One thing I appreciate about these tunings is that, as Bob Brozman puts it, "every fingering position you figure out in D tuning will work in G tuning, one string further towards the treble." http://www.bobbrozman.com/tip_opentune.html

'Preciate the tabs, Slowhand. I've always loved that medley of COIMK, GDTRFB, and Mama He Treats Your Daugher Mean performed by Delaney and Bonnie, with Duane sitting in. I've been working out my own version of this in Open D. I'm gonna compare the licks in Open G that you've shown.

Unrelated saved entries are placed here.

/-- A QP whose context fields are those of stored bits. -/
def qpOfBits (b : Nat) (q : Qp) : Qp :=
  { q with state := fld b 0 2, type := fld b 2 3, enc := decide (fld b 5 1 = 1), errc := fld b 8 8, ten := fld b 16 12,
           part := fld b 28 4, remote := fld b 32 16, rqpn := fld b 48 20, txclass := fld b 68 4, pmaxc := fld b 72 3,
           paths := (List.range 16).map (fun i => fld b (80 + 5 * i) 5), pmask := fld b 160 16, cwin := fld b 176 8,
           swin := fld b 184 8, rbase := fld b 192 64, rakidx := fld b 256 24, raktag := fld b 280 16, cq := fld b 296 16,
           exp := fld b 320 24, txmsn := fld b 344 24, rxcl := fld b 368 32, rxret := fld b 400 32, txcl := fld b 432 32,
           txused := fld b 464 32, rxsl := fld b 496 32, rxsret := fld b 528 32, txsl := fld b 560 32, txsused := fld b 592 32,
           ckey := fld b 624 12, salt := BitVec.ofNat 32 (fld b 640 32), txseq := fld b 672 64, rxseq := fld b 736 64,
           rxwin := fld b 800 128, ridge := fld b 928 16 }

/-! ### The ingress checks (Table 10.6) -/

/-- An endpoint number is well formed: a node's has bits [14:12] 0 (R258). -/
def epOk (e : Nat) : Bool := decide (2 ^ 15 ≤ e ∨ e < 2 ^ 12)

/-- The rules of Table 10.5 on a READ's payload: RLEN 1 to 1 MiB, bits [127:96] 0. -/
def readOk (pay : Bytes) : Bool := decide (1 ≤ leAt pay 8 4 ∧ leAt pay 8 4 ≤ 2 ^ 20 ∧ leAt pay 12 4 = 0)

/-- The bytes of a READ's payload once a packet joins what arrived before, when they are all there. -/
def wholeRead (q : Qp) (h : W512) (pay : Bytes) : Option Bytes :=
  if hOp h ≠ 2 then none else
  let old := match q.msgs.find? (fun m => decide (m.msn = hMsn h ∧ wf m.hdr 0 4 = 2)) with
    | none => []
    | some m => m.data
  let bs := ((old ++ [(hMoff h, pay)]).mergeSort (fun a b => decide (a.1 ≤ b.1))).flatMap Prod.snd
  if bs.length = 16 then some bs else none

/-- Whether a READ keeps the rules of Table 10.5 once a packet joins it. -/
def readFits (q : Qp) (h : W512) (pay : Bytes) : Bool := ((wholeRead q h pay).map readOk).getD true

/-- Check 1. A READ's payload is examined here when it is carried whole and in clear, else when its last bytes have arrived (log entry 17,
DEDUCED). -/
def chk1 (d : Dev) (p : InPkt) : Bool :=
  let h := p.hdr
  let op := hOp h
  decide (crc32c (leBytes 60 (h.toNat % 2 ^ 480)) = wf h 480 32) &&
  decide (wf h 13 3 = 0 ∧ wf h 52 12 = 0 ∧ wf h 116 12 = 0 ∧ wf h 144 16 = 0 ∧ wf h 229 3 = 0 ∧ wf h 272 16 = 0) &&
  decide (op < 10 ∧ hSubk h ≤ (if op = 4 then 1 else if op = 6 then 5 else 0)) &&
  epOk (hSrc h) && decide (hDst h = d.pwr.node) &&
  decide (hPlen h ≤ 4096 ∧ hMoff h + hPlen h ≤ hMlen h) &&
  decide ((op ≠ 2 ∨ hMlen h = 16) ∧ (op ≠ 4 ∨ (hMlen h = 24 ∧ hAddr h % 8 = hMoff h % 8)) ∧ (op ≠ 5 ∨ hMlen h = 8)) &&
  decide (op = 1 ∨ op = 7 ∨ hImm h = 0) &&
  (decide (op ≠ 2) || hEnc h || decide (hPlen h ≠ 16) || readOk p.payload)

/-- The OPs and SUBMIT sub-kinds that a QP TYPE receives (Table 10.20). -/
def typeTakes (type op subk : Nat) : Bool :=
  match type with
  | 0 => decide (op = 0 ∨ op = 1 ∨ op = 2 ∨ op = 4 ∨ (op = 6 ∧ subk ≤ 3) ∨ op = 8 ∨ op = 9)
  | 1 => decide ((op = 6 ∧ 3 ≤ subk ∧ subk ≤ 5) ∨ op = 7 ∨ op = 8 ∨ op = 9)
  | 2 => decide (op = 7 ∨ op = 8 ∨ op = 9)
  | _ => false

/-- Whether a message of the QP with an MSN is open. -/
def Qp.msg (q : Qp) (msn : Nat) : Option Msg := q.msgs.find? (fun m => decide (m.msn = msn))

/-- Check 2. A QP that is being destroyed takes no new message (Table 10.9). -/
def chk2 (q : Qp) (h : W512) : Bool :=
  decide (q.state = 1 ∧ hSrc h = q.remote ∧ hSqp h = q.rqpn) && typeTakes q.type (hOp h) (hSubk h) &&
  (!q.destroying || hCtl h || (q.msg (hMsn h)).isSome)

/-- Whether a GCM sequence number was seen: bit i of RXWIN stands for RXSEQ − i (R281, log entry 18, DEDUCED). -/
def winSeen (q : Qp) (s : Nat) : Bool := decide (s ≤ q.rxseq) && decide (fld q.rxwin (q.rxseq - s) 1 = 1)

/-- RXSEQ and RXWIN after a sequence number is taken. -/
def winTake (q : Qp) (s : Nat) : Qp :=
  if q.rxseq < s then { q with rxseq := s, rxwin := (q.rxwin <<< (s - q.rxseq) ||| 1) % 2 ^ 128 }
  else { q with rxwin := q.rxwin ||| 1 <<< (q.rxseq - s) }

I simply tune my guitar to itself whenever tuning from oG to oD or vice versa (I never play in standard). Since the 4th string open is D in each tuning, I use it as the constant starting point and work outward from there to the other strings:

oG:

6th string @ 5th fret = 5th string open
5th string @ 7th fret = 4th string open (D)
4th string @ 5th fret = 3rd sting open
3rd string @ 4th fret = 2nd string open
2nd string @ 3rd fret = 1st string open


oD:

6th string @ 7th fret = 5th string open
5th string @ 5th fret = 4th string open (D)
4th string @ 4th fret = 3rd string open
3rd string @ 3rd fret = 2nd string open
2nd string @ 5th fret = 1st string open


[Edited on 6/27/2007 by nlitndrog]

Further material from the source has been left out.